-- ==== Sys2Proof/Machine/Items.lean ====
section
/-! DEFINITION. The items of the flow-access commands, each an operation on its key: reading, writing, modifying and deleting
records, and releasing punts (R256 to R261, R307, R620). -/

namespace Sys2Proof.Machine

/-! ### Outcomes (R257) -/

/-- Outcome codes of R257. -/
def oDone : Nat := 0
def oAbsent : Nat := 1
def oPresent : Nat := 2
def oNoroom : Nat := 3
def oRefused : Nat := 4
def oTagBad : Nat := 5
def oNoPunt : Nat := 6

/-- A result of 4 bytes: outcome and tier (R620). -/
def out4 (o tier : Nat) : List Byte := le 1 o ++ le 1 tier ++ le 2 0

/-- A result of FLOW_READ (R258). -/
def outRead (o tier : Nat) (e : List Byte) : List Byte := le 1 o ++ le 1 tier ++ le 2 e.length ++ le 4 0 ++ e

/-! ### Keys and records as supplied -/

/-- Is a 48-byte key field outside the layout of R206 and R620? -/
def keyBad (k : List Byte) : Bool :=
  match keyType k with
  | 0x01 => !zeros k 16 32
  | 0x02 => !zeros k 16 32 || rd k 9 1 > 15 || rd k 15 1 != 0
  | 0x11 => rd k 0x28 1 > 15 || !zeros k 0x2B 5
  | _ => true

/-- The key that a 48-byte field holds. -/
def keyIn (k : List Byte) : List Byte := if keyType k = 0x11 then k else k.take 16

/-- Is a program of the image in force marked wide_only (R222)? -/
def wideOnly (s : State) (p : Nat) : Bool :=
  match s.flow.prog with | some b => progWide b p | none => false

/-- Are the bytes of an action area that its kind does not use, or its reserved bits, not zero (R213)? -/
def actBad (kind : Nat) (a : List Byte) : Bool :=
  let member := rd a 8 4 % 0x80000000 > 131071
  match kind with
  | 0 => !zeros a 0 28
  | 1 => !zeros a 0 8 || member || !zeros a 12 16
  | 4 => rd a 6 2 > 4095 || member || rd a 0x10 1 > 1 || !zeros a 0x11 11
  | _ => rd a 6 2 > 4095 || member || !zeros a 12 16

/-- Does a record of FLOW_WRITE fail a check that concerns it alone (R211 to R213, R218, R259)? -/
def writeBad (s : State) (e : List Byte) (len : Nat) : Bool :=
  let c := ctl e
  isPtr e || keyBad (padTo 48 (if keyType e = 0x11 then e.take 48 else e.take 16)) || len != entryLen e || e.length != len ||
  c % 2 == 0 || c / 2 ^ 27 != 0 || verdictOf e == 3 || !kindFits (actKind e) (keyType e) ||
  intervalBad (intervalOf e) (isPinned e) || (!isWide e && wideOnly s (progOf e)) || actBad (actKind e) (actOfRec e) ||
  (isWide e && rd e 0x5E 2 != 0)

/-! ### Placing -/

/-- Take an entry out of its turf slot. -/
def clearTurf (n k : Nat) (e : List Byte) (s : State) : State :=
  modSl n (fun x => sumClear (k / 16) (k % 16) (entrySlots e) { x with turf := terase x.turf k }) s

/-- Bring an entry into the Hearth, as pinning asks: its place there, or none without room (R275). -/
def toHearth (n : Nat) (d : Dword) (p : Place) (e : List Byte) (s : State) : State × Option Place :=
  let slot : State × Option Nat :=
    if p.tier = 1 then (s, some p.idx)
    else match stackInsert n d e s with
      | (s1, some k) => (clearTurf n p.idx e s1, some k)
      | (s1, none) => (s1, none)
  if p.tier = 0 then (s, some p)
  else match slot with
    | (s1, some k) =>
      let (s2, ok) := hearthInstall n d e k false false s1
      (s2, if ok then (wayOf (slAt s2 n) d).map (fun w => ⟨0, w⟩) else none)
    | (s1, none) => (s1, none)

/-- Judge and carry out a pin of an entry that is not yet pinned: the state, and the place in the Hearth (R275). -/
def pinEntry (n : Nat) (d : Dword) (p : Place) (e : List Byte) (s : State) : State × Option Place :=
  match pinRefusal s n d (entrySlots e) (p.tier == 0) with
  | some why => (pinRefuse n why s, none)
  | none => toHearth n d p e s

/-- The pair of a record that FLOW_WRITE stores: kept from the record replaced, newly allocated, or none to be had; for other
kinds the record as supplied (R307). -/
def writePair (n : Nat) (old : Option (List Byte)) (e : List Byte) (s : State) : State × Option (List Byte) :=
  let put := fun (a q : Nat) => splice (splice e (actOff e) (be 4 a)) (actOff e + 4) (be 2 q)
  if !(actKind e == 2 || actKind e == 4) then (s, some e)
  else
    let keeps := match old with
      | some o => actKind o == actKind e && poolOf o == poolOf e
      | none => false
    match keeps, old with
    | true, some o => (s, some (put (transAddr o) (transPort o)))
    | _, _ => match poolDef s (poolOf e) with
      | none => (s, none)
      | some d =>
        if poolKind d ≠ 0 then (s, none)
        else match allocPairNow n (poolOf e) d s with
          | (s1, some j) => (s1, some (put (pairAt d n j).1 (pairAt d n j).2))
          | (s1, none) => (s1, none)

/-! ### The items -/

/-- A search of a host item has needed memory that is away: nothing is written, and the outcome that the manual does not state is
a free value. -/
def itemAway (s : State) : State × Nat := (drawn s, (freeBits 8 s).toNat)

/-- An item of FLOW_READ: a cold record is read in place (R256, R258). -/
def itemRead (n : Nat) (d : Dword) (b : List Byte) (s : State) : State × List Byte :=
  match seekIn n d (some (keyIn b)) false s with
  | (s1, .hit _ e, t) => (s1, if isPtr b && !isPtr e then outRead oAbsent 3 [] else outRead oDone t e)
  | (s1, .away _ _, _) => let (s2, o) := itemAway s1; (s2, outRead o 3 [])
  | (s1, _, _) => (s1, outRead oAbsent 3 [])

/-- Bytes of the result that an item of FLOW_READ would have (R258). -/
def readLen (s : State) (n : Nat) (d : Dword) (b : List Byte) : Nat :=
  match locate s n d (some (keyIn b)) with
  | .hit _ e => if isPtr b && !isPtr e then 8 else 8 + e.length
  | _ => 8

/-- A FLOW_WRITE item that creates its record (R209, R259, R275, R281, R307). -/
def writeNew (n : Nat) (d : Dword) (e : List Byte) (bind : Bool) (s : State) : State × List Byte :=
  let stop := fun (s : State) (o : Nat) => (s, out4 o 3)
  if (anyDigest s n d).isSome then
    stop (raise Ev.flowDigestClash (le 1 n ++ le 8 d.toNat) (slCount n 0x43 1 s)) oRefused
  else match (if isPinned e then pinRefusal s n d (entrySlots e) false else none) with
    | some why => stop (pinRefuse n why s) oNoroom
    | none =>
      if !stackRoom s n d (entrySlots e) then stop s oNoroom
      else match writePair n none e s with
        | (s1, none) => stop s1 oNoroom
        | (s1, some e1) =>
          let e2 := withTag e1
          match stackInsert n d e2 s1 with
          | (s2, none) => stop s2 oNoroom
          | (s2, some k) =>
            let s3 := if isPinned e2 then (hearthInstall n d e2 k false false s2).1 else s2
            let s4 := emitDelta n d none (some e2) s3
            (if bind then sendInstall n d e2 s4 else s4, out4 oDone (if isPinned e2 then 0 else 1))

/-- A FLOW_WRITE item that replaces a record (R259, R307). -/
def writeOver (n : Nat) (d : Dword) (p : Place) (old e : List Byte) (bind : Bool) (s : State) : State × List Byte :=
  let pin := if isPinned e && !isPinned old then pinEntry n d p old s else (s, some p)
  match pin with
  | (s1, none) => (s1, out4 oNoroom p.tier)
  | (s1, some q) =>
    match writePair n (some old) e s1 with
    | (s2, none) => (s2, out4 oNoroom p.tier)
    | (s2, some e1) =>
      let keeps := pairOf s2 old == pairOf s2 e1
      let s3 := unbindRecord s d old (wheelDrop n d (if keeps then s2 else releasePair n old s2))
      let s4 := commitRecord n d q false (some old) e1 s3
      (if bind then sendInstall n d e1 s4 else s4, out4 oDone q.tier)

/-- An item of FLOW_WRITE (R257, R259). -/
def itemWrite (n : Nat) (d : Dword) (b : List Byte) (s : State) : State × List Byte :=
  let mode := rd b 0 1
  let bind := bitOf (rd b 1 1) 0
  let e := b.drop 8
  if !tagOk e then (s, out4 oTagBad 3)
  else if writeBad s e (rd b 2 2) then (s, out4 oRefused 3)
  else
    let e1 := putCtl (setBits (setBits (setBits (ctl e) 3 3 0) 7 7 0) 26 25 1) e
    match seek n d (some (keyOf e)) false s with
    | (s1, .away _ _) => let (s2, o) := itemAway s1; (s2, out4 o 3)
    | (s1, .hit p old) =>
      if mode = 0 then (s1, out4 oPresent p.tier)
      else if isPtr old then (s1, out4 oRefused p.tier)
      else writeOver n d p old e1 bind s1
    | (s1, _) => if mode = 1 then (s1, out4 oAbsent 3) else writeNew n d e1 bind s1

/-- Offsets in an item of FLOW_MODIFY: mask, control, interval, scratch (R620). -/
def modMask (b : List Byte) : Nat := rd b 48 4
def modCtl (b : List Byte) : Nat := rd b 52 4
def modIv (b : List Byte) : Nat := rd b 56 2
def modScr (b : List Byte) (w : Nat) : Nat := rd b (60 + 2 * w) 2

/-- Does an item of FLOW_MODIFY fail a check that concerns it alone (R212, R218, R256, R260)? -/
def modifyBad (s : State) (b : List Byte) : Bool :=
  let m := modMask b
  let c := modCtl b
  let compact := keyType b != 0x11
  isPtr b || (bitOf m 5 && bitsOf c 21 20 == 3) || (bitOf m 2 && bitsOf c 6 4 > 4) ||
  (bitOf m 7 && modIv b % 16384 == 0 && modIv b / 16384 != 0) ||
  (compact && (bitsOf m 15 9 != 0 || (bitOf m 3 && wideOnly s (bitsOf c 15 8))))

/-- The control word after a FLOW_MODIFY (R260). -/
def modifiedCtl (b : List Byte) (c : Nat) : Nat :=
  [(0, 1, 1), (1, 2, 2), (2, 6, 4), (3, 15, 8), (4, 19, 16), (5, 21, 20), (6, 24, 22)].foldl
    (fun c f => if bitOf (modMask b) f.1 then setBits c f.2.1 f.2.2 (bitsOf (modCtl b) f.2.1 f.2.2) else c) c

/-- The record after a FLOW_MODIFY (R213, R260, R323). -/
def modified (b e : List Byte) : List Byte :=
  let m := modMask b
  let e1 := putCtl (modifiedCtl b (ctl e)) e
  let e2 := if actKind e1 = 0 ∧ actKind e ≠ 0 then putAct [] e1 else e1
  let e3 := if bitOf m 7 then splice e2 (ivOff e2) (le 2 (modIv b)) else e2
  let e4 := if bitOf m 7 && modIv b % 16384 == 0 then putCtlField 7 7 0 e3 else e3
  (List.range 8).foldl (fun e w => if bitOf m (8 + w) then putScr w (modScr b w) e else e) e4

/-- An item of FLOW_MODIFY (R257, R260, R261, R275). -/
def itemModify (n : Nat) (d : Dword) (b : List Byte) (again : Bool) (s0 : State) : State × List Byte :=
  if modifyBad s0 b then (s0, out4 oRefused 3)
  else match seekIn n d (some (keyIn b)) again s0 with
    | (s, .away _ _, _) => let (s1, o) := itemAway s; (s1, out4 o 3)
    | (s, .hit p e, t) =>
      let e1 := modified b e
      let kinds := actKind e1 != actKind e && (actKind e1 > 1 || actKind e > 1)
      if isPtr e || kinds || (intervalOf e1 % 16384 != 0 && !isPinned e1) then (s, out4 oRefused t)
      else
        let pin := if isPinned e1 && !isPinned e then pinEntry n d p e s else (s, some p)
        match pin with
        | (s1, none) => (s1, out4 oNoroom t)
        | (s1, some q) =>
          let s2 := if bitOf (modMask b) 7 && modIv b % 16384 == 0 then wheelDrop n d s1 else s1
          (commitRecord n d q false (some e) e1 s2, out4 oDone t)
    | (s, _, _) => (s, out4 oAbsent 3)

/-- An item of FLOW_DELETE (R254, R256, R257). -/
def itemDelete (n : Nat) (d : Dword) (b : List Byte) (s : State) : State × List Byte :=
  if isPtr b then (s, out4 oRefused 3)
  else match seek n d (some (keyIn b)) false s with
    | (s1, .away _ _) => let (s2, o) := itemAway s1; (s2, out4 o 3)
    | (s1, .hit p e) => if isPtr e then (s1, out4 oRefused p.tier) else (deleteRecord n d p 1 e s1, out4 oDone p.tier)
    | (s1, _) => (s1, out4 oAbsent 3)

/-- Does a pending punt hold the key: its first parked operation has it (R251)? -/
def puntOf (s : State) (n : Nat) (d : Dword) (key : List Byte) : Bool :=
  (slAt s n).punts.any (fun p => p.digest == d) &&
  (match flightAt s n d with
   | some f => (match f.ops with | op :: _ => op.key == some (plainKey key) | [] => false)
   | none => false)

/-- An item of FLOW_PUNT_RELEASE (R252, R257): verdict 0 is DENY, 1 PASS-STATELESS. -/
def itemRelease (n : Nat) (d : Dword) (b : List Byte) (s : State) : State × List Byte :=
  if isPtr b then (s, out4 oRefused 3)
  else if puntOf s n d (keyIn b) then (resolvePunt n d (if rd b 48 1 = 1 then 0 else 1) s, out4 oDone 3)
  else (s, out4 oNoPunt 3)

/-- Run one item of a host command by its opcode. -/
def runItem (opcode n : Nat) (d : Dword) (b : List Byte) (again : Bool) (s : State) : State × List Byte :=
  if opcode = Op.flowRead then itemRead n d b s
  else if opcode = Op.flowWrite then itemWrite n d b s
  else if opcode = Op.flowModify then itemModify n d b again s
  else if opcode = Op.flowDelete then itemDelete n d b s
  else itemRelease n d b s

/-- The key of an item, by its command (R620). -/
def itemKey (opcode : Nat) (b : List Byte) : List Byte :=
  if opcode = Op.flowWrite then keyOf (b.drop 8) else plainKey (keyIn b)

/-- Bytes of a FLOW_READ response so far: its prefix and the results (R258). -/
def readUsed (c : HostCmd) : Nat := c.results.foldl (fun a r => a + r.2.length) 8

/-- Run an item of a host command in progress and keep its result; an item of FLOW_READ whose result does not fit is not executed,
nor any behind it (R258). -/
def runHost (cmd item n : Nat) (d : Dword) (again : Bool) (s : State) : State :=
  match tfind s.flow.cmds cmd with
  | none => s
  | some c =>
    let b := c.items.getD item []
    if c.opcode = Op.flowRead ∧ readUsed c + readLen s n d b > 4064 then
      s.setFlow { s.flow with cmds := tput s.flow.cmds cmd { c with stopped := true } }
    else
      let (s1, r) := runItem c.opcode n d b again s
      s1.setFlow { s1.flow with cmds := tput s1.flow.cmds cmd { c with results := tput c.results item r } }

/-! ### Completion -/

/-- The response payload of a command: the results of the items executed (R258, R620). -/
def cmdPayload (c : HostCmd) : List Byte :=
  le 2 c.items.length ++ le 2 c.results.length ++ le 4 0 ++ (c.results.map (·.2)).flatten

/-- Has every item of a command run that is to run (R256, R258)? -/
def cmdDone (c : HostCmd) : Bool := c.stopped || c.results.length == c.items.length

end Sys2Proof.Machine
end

§ **Work instructions**
Only the lines holding the string "toHearth" are needed; copy each of them from the material above.

§ **Answer below**
def toHearth (n : Nat) (d : Dword) (p : Place) (e : List Byte) (s : State) : State × Option Place :=
  | none => toHearth n d p e s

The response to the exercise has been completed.